### THE TASK
I need every line that includes the word "reads" copied from the material.

★ ★ ★ ★ ★

-- ==== Sys2Proof/Laws/State.lean ====
section
/-! SUPPORT. Laws of the state: one lemma per field and update, registers read after they are written. -/

namespace Sys2Proof.Machine

open Sys2Proof.Reg

/-! ### The queue -/

@[simp] theorem State.keepQueue_ns (t s : State) : (t.keepQueue s).ns = t.ns := rfl
@[simp] theorem State.keepQueue_freeCtr (t s : State) : (t.keepQueue s).freeCtr = t.freeCtr := rfl
@[simp] theorem State.keepQueue_regs (t s : State) : (t.keepQueue s).regs = t.regs := rfl
@[simp] theorem State.keepQueue_rtu (t s : State) : (t.keepQueue s).rtu = t.rtu := rfl
@[simp] theorem State.keepQueue_cfg (t s : State) : (t.keepQueue s).cfg = t.cfg := rfl
@[simp] theorem State.keepQueue_top (t s : State) : (t.keepQueue s).top = t.top := rfl
@[simp] theorem State.keepQueue_evr (t s : State) : (t.keepQueue s).evr = t.evr := rfl
@[simp] theorem State.keepQueue_pmc (t s : State) : (t.keepQueue s).pmc = t.pmc := rfl
@[simp] theorem State.keepQueue_mep (t s : State) : (t.keepQueue s).mep = t.mep := rfl
@[simp] theorem State.keepQueue_sbd (t s : State) : (t.keepQueue s).sbd = t.sbd := rfl
@[simp] theorem State.keepQueue_cab (t s : State) : (t.keepQueue s).cab = t.cab := rfl
@[simp] theorem State.keepQueue_sch (t s : State) : (t.keepQueue s).sch = t.sch := rfl
@[simp] theorem State.keepQueue_cph (t s : State) : (t.keepQueue s).cph = t.cph := rfl
@[simp] theorem State.keepQueue_nlt (t s : State) : (t.keepQueue s).nlt = t.nlt := rfl
@[simp] theorem State.keepQueue_ctx (t s : State) : (t.keepQueue s).ctx = t.ctx := rfl
@[simp] theorem State.keepQueue_cmd (t s : State) : (t.keepQueue s).cmd = t.cmd := rfl
@[simp] theorem State.keepQueue_bnc (t s : State) : (t.keepQueue s).bnc = t.bnc := rfl
@[simp] theorem State.keepQueue_par (t s : State) : (t.keepQueue s).par = t.par := rfl
@[simp] theorem State.keepQueue_ldg (t s : State) : (t.keepQueue s).ldg = t.ldg := rfl
@[simp] theorem State.keepQueue_drv (t s : State) : (t.keepQueue s).drv = t.drv := rfl
@[simp] theorem State.keepQueue_hng (t s : State) : (t.keepQueue s).hng = t.hng := rfl
@[simp] theorem State.keepQueue_slp (t s : State) : (t.keepQueue s).slp = t.slp := rfl
@[simp] theorem State.keepQueue_fwu (t s : State) : (t.keepQueue s).fwu = t.fwu := rfl
@[simp] theorem State.keepQueue_out (t s : State) : (t.keepQueue s).out = t.out := rfl
@[simp] theorem State.keepQueue_pending (t s : State) : (t.keepQueue s).pending = s.pending := rfl
@[simp] theorem State.keepQueue_reg (t s : State) (f : Field) (i : Nat) : (t.keepQueue s).reg f i = t.reg f i := rfl

/-- A state that has its own queue keeps it. -/
@[simp] theorem State.keepQueue_self (s : State) : s.keepQueue s = s := rfl

/-! ### A register field written: everything else of the state -/

@[simp] theorem State.setReg_ns (s : State) (f : Field) (i v : Nat) : (s.setReg f i v).ns = s.ns := by
  unfold State.setReg; split <;> rfl
@[simp] theorem State.setReg_freeCtr (s : State) (f : Field) (i v : Nat) : (s.setReg f i v).freeCtr = s.freeCtr := by
  unfold State.setReg; split <;> rfl
@[simp] theorem State.setReg_rtu (s : State) (f : Field) (i v : Nat) : (s.setReg f i v).rtu = s.rtu := by
  unfold State.setReg; split <;> rfl
@[simp] theorem State.setReg_cfg (s : State) (f : Field) (i v : Nat) : (s.setReg f i v).cfg = s.cfg := by
  unfold State.setReg; split <;> rfl
@[simp] theorem State.setReg_top (s : State) (f : Field) (i v : Nat) : (s.setReg f i v).top = s.top := by
  unfold State.setReg; split <;> rfl
@[simp] theorem State.setReg_evr (s : State) (f : Field) (i v : Nat) : (s.setReg f i v).evr = s.evr := by
  unfold State.setReg; split <;> rfl
@[simp] theorem State.setReg_pmc (s : State) (f : Field) (i v : Nat) : (s.setReg f i v).pmc = s.pmc := by
  unfold State.setReg; split <;> rfl
@[simp] theorem State.setReg_mep (s : State) (f : Field) (i v : Nat) : (s.setReg f i v).mep = s.mep := by
  unfold State.setReg; split <;> rfl
@[simp] theorem State.setReg_sbd (s : State) (f : Field) (i v : Nat) : (s.setReg f i v).sbd = s.sbd := by
  unfold State.setReg; split <;> rfl
@[simp] theorem State.setReg_cab (s : State) (f : Field) (i v : Nat) : (s.setReg f i v).cab = s.cab := by
  unfold State.setReg; split <;> rfl
@[simp] theorem State.setReg_sch (s : State) (f : Field) (i v : Nat) : (s.setReg f i v).sch = s.sch := by
  unfold State.setReg; split <;> rfl
@[simp] theorem State.setReg_cph (s : State) (f : Field) (i v : Nat) : (s.setReg f i v).cph = s.cph := by
  unfold State.setReg; split <;> rfl
@[simp] theorem State.setReg_nlt (s : State) (f : Field) (i v : Nat) : (s.setReg f i v).nlt = s.nlt := by
  unfold State.setReg; split <;> rfl
@[simp] theorem State.setReg_ctx (s : State) (f : Field) (i v : Nat) : (s.setReg f i v).ctx = s.ctx := by
  unfold State.setReg; split <;> rfl
@[simp] theorem State.setReg_cmd (s : State) (f : Field) (i v : Nat) : (s.setReg f i v).cmd = s.cmd := by
  unfold State.setReg; split <;> rfl
@[simp] theorem State.setReg_bnc (s : State) (f : Field) (i v : Nat) : (s.setReg f i v).bnc = s.bnc := by
  unfold State.setReg; split <;> rfl
@[simp] theorem State.setReg_par (s : State) (f : Field) (i v : Nat) : (s.setReg f i v).par = s.par := by
  unfold State.setReg; split <;> rfl
@[simp] theorem State.setReg_ldg (s : State) (f : Field) (i v : Nat) : (s.setReg f i v).ldg = s.ldg := by
  unfold State.setReg; split <;> rfl
@[simp] theorem State.setReg_drv (s : State) (f : Field) (i v : Nat) : (s.setReg f i v).drv = s.drv := by
  unfold State.setReg; split <;> rfl
@[simp] theorem State.setReg_hng (s : State) (f : Field) (i v : Nat) : (s.setReg f i v).hng = s.hng := by
  unfold State.setReg; split <;> rfl
@[simp] theorem State.setReg_slp (s : State) (f : Field) (i v : Nat) : (s.setReg f i v).slp = s.slp := by
  unfold State.setReg; split <;> rfl
@[simp] theorem State.setReg_fwu (s : State) (f : Field) (i v : Nat) : (s.setReg f i v).fwu = s.fwu := by
  unfold State.setReg; split <;> rfl
@[simp] theorem State.setReg_out (s : State) (f : Field) (i v : Nat) : (s.setReg f i v).out = s.out := by
  unfold State.setReg; split <;> rfl
@[simp] theorem State.setReg_pending (s : State) (f : Field) (i v : Nat) : (s.setReg f i v).pending = s.pending := by
  unfold State.setReg; split <;> rfl
@[simp] theorem State.setRuns_ns (s : State) (b : Nat) (v : Bool) : (s.setRuns b v).ns = s.ns :=
  State.setReg_ns ..
@[simp] theorem State.setRuns_freeCtr (s : State) (b : Nat) (v : Bool) : (s.setRuns b v).freeCtr = s.freeCtr :=
  State.setReg_freeCtr ..
@[simp] theorem State.setRuns_rtu (s : State) (b : Nat) (v : Bool) : (s.setRuns b v).rtu = s.rtu :=
  State.setReg_rtu ..
@[simp] theorem State.setRuns_cfg (s : State) (b : Nat) (v : Bool) : (s.setRuns b v).cfg = s.cfg :=
  State.setReg_cfg ..
@[simp] theorem State.setRuns_top (s : State) (b : Nat) (v : Bool) : (s.setRuns b v).top = s.top :=
  State.setReg_top ..
@[simp] theorem State.setRuns_evr (s : State) (b : Nat) (v : Bool) : (s.setRuns b v).evr = s.evr :=
  State.setReg_evr ..
@[simp] theorem State.setRuns_pmc (s : State) (b : Nat) (v : Bool) : (s.setRuns b v).pmc = s.pmc :=
  State.setReg_pmc ..
@[simp] theorem State.setRuns_mep (s : State) (b : Nat) (v : Bool) : (s.setRuns b v).mep = s.mep :=
  State.setReg_mep ..
@[simp] theorem State.setRuns_sbd (s : State) (b : Nat) (v : Bool) : (s.setRuns b v).sbd = s.sbd :=
  State.setReg_sbd ..
@[simp] theorem State.setRuns_cab (s : State) (b : Nat) (v : Bool) : (s.setRuns b v).cab = s.cab :=
  State.setReg_cab ..
@[simp] theorem State.setRuns_sch (s : State) (b : Nat) (v : Bool) : (s.setRuns b v).sch = s.sch :=
  State.setReg_sch ..
@[simp] theorem State.setRuns_cph (s : State) (b : Nat) (v : Bool) : (s.setRuns b v).cph = s.cph :=
  State.setReg_cph ..
@[simp] theorem State.setRuns_nlt (s : State) (b : Nat) (v : Bool) : (s.setRuns b v).nlt = s.nlt :=
  State.setReg_nlt ..
@[simp] theorem State.setRuns_ctx (s : State) (b : Nat) (v : Bool) : (s.setRuns b v).ctx = s.ctx :=
  State.setReg_ctx ..
@[simp] theorem State.setRuns_cmd (s : State) (b : Nat) (v : Bool) : (s.setRuns b v).cmd = s.cmd :=
  State.setReg_cmd ..
@[simp] theorem State.setRuns_bnc (s : State) (b : Nat) (v : Bool) : (s.setRuns b v).bnc = s.bnc :=
  State.setReg_bnc ..
@[simp] theorem State.setRuns_par (s : State) (b : Nat) (v : Bool) : (s.setRuns b v).par = s.par :=
  State.setReg_par ..
@[simp] theorem State.setRuns_ldg (s : State) (b : Nat) (v : Bool) : (s.setRuns b v).ldg = s.ldg :=
  State.setReg_ldg ..
@[simp] theorem State.setRuns_drv (s : State) (b : Nat) (v : Bool) : (s.setRuns b v).drv = s.drv :=
  State.setReg_drv ..
@[simp] theorem State.setRuns_hng (s : State) (b : Nat) (v : Bool) : (s.setRuns b v).hng = s.hng :=
  State.setReg_hng ..
@[simp] theorem State.setRuns_slp (s : State) (b : Nat) (v : Bool) : (s.setRuns b v).slp = s.slp :=
  State.setReg_slp ..
@[simp] theorem State.setRuns_fwu (s : State) (b : Nat) (v : Bool) : (s.setRuns b v).fwu = s.fwu :=
  State.setReg_fwu ..
@[simp] theorem State.setRuns_out (s : State) (b : Nat) (v : Bool) : (s.setRuns b v).out = s.out :=
  State.setReg_out ..
@[simp] theorem State.setRuns_pending (s : State) (b : Nat) (v : Bool) : (s.setRuns b v).pending = s.pending :=
  State.setReg_pending ..
@[simp] theorem State.setFlag_ns (s : State) (f : Field) (i : Nat) (b : Bool) : (s.setFlag f i b).ns = s.ns :=
  State.setReg_ns ..
@[simp] theorem State.setFlag_freeCtr (s : State) (f : Field) (i : Nat) (b : Bool) : (s.setFlag f i b).freeCtr = s.freeCtr :=
  State.setReg_freeCtr ..
@[simp] theorem State.setFlag_rtu (s : State) (f : Field) (i : Nat) (b : Bool) : (s.setFlag f i b).rtu = s.rtu :=
  State.setReg_rtu ..
@[simp] theorem State.setFlag_cfg (s : State) (f : Field) (i : Nat) (b : Bool) : (s.setFlag f i b).cfg = s.cfg :=
  State.setReg_cfg ..
@[simp] theorem State.setFlag_top (s : State) (f : Field) (i : Nat) (b : Bool) : (s.setFlag f i b).top = s.top :=
  State.setReg_top ..
@[simp] theorem State.setFlag_evr (s : State) (f : Field) (i : Nat) (b : Bool) : (s.setFlag f i b).evr = s.evr :=
  State.setReg_evr ..
@[simp] theorem State.setFlag_pmc (s : State) (f : Field) (i : Nat) (b : Bool) : (s.setFlag f i b).pmc = s.pmc :=
  State.setReg_pmc ..
@[simp] theorem State.setFlag_mep (s : State) (f : Field) (i : Nat) (b : Bool) : (s.setFlag f i b).mep = s.mep :=
  State.setReg_mep ..
@[simp] theorem State.setFlag_sbd (s : State) (f : Field) (i : Nat) (b : Bool) : (s.setFlag f i b).sbd = s.sbd :=
  State.setReg_sbd ..
@[simp] theorem State.setFlag_cab (s : State) (f : Field) (i : Nat) (b : Bool) : (s.setFlag f i b).cab = s.cab :=
  State.setReg_cab ..
@[simp] theorem State.setFlag_sch (s : State) (f : Field) (i : Nat) (b : Bool) : (s.setFlag f i b).sch = s.sch :=
  State.setReg_sch ..
@[simp] theorem State.setFlag_cph (s : State) (f : Field) (i : Nat) (b : Bool) : (s.setFlag f i b).cph = s.cph :=
  State.setReg_cph ..
@[simp] theorem State.setFlag_nlt (s : State) (f : Field) (i : Nat) (b : Bool) : (s.setFlag f i b).nlt = s.nlt :=
  State.setReg_nlt ..
@[simp] theorem State.setFlag_ctx (s : State) (f : Field) (i : Nat) (b : Bool) : (s.setFlag f i b).ctx = s.ctx :=
  State.setReg_ctx ..
@[simp] theorem State.setFlag_cmd (s : State) (f : Field) (i : Nat) (b : Bool) : (s.setFlag f i b).cmd = s.cmd :=
  State.setReg_cmd ..
@[simp] theorem State.setFlag_bnc (s : State) (f : Field) (i : Nat) (b : Bool) : (s.setFlag f i b).bnc = s.bnc :=
  State.setReg_bnc ..
@[simp] theorem State.setFlag_par (s : State) (f : Field) (i : Nat) (b : Bool) : (s.setFlag f i b).par = s.par :=
  State.setReg_par ..
@[simp] theorem State.setFlag_ldg (s : State) (f : Field) (i : Nat) (b : Bool) : (s.setFlag f i b).ldg = s.ldg :=
  State.setReg_ldg ..
@[simp] theorem State.setFlag_drv (s : State) (f : Field) (i : Nat) (b : Bool) : (s.setFlag f i b).drv = s.drv :=
  State.setReg_drv ..
@[simp] theorem State.setFlag_hng (s : State) (f : Field) (i : Nat) (b : Bool) : (s.setFlag f i b).hng = s.hng :=
  State.setReg_hng ..
@[simp] theorem State.setFlag_slp (s : State) (f : Field) (i : Nat) (b : Bool) : (s.setFlag f i b).slp = s.slp :=
  State.setReg_slp ..
@[simp] theorem State.setFlag_fwu (s : State) (f : Field) (i : Nat) (b : Bool) : (s.setFlag f i b).fwu = s.fwu :=
  State.setReg_fwu ..
@[simp] theorem State.setFlag_out (s : State) (f : Field) (i : Nat) (b : Bool) : (s.setFlag f i b).out = s.out :=
  State.setReg_out ..
@[simp] theorem State.setFlag_pending (s : State) (f : Field) (i : Nat) (b : Bool) : (s.setFlag f i b).pending = s.pending :=
  State.setReg_pending ..

/-- The copies of class L that a commit or a rollback moves are untouched by a register write of the hardware. -/
theorem State.setReg_pend (s : State) (f : Field) (i v : Nat) :
    (s.setReg f i v).regs.pend = s.regs.pend ∧ (s.setReg f i v).regs.prev = s.regs.prev ∧
      (s.setReg f i v).regs.latch = s.regs.latch := by
  unfold State.setReg; split <;> exact ⟨rfl, rfl, rfl⟩

/-! ### A register field read after it is written -/

theorem get_storeField_same (reset k v : Nat) {m : SMap Nat} (h : SMap.risingFrom 0 m = true) :
    SMap.get reset (storeField reset k v m) k = v := by
  unfold storeField SMap.get
  split
  · next e => rw [SMap.find_del_same k h, e]; rfl
  · rw [SMap.find_put_same]; rfl

theorem get_storeField_other (reset d v : Nat) {k j : Nat} (m : SMap Nat) (h : j ≠ k) :
    SMap.get d (storeField reset k v m) j = SMap.get d m j := by
  unfold storeField SMap.get
  split
  · rw [SMap.find_del_other m h]
  · rw [SMap.find_put_other v m h]

theorem risingFrom_storeField (reset k v : Nat) {m : SMap Nat} (h : SMap.risingFrom 0 m = true) :
    SMap.risingFrom 0 (storeField reset k v m) = true := by
  unfold storeField
  split
  · exact SMap.risingFrom_del k h
  · exact SMap.risingFrom_put v h (Nat.zero_le k)

/-- A register write keeps the tables' form. -/
theorem State.setReg_rising (s : State) (f : Field) (i v : Nat) (h : s.regs.rising) : (s.setReg f i v).regs.rising := by
  unfold State.setReg RegFile.rising
  split
  · exact ⟨h.1, risingFrom_storeField _ _ _ h.2⟩
  · exact ⟨risingFrom_storeField _ _ _ h.1, h.2⟩

/-- A field reads as the value written into it, cut to its width. -/
theorem State.reg_setReg_same (s : State) (f : Field) (i v : Nat) (h : s.regs.rising) :
    (s.setReg f i v).reg f i = v % 2 ^ f.width := by
  by_cases hL : f.cls = .L
  · simpa [State.setReg, State.reg, hL] using get_storeField_same (f.reset i) (f.key i) (v % 2 ^ f.width) h.2
  · simpa [State.setReg, State.reg, hL] using get_storeField_same (f.reset i) (f.key i) (v % 2 ^ f.width) h.1

/-- A field of another place, or of another class of copy, reads as before. -/
theorem State.reg_setReg_other (s : State) (f g : Field) (i j v : Nat) (h : g.key j ≠ f.key i) :
    (s.setReg f i v).reg g j = s.reg g j := by
  by_cases hf : f.cls = .L <;> by_cases hg : g.cls = .L
  · simpa [State.setReg, State.reg, hf, hg] using get_storeField_other _ _ _ _ h
  · simp [State.setReg, State.reg, hf, hg]
  · simp [State.setReg, State.reg, hf, hg]
  · simpa [State.setReg, State.reg, hf, hg] using get_storeField_other _ _ _ _ h

/-- Nothing is listed at reset. -/
theorem reset_rising : State.reset.regs.rising := ⟨rfl, rfl⟩

end Sys2Proof.Machine
end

★ ★ ★ ★ ★

### ANSWER SECTION
/-- A field reads as the value written into it, cut to its width. -/
/-- A field of another place, or of another class of copy, reads as before. -/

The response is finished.